▸ What is needed
Copy the lines below that contain "exec".

▸ Materials provided
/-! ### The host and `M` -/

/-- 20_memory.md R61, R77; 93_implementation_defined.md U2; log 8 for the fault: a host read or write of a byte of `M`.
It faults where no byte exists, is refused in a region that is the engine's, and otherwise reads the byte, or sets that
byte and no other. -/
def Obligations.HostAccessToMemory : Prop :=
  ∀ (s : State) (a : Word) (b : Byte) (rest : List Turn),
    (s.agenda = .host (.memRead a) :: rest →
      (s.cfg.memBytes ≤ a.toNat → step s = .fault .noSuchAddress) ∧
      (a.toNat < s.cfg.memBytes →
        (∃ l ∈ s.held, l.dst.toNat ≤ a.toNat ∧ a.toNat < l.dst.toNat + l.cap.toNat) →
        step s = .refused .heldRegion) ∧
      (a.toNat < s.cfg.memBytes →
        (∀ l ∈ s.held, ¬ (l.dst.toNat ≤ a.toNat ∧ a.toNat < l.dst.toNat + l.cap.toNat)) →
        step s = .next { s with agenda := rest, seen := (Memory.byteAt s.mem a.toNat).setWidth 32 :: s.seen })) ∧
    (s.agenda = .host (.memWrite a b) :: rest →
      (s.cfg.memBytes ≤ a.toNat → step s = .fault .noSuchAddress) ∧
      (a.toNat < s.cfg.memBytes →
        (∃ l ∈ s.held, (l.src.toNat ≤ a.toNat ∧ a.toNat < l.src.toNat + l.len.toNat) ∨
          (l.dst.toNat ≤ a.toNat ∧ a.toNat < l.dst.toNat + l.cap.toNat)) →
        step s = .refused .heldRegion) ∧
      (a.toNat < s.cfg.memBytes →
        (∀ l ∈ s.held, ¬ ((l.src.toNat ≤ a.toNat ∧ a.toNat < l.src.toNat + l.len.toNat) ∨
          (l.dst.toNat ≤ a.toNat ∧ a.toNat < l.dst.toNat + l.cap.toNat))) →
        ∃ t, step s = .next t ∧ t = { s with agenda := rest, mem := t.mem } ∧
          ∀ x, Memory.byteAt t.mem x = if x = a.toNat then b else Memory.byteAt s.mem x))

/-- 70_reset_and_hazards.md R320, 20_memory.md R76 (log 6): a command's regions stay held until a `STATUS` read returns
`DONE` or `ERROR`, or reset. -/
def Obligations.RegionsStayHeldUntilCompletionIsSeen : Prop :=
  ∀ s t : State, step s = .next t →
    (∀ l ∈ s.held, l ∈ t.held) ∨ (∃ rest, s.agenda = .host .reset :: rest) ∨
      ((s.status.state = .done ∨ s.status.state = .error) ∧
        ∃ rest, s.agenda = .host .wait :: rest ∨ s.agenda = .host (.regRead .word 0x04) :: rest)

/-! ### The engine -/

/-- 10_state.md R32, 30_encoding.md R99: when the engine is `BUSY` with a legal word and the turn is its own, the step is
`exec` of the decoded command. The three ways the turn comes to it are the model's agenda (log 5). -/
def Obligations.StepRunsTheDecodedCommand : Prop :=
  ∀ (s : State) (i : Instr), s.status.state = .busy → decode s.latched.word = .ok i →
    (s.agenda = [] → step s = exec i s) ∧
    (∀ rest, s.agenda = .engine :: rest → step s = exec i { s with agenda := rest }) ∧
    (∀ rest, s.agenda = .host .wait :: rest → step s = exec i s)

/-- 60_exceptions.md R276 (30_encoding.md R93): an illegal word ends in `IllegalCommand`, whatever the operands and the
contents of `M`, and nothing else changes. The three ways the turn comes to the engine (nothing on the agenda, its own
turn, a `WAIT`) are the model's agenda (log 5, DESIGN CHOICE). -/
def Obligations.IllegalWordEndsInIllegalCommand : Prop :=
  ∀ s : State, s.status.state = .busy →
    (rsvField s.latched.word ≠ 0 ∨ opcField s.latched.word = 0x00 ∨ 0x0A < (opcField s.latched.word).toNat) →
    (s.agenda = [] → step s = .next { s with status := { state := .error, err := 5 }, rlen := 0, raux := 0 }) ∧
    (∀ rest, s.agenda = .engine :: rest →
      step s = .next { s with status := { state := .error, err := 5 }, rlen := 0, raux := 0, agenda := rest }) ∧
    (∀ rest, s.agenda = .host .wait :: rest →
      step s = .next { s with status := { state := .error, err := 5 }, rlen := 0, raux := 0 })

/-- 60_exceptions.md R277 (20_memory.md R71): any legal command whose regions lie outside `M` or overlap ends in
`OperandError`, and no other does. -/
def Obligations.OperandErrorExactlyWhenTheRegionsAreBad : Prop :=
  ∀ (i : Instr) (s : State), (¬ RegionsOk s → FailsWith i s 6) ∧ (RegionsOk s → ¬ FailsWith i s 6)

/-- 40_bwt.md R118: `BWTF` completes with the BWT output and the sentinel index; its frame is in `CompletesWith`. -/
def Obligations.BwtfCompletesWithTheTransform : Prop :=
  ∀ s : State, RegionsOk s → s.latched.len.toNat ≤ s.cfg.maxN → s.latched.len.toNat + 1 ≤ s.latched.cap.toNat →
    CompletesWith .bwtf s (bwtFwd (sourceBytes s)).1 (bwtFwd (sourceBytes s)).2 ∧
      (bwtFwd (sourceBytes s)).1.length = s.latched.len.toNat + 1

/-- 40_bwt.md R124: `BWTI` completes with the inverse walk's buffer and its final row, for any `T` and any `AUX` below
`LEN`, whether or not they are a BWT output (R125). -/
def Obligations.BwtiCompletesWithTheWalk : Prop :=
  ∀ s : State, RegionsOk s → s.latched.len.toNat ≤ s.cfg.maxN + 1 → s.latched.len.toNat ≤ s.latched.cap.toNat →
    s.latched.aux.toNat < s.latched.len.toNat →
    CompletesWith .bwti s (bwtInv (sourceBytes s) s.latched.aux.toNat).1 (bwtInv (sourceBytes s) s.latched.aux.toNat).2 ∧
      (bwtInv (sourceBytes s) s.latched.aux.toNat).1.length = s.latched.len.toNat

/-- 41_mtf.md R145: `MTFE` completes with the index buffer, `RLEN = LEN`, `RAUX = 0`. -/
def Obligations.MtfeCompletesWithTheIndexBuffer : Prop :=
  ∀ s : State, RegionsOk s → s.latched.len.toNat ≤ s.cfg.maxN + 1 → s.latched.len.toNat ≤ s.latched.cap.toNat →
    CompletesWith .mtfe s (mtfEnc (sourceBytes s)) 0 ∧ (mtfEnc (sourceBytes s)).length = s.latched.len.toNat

▸ Task solution
`exec` of the decoded command. The three ways the turn comes to it are the model's agenda (log 5). -/
    (s.agenda = [] → step s = exec i s) ∧
    (∀ rest, s.agenda = .engine :: rest → step s = exec i { s with agenda := rest }) ∧
    (∀ rest, s.agenda = .host .wait :: rest → step s = exec i s)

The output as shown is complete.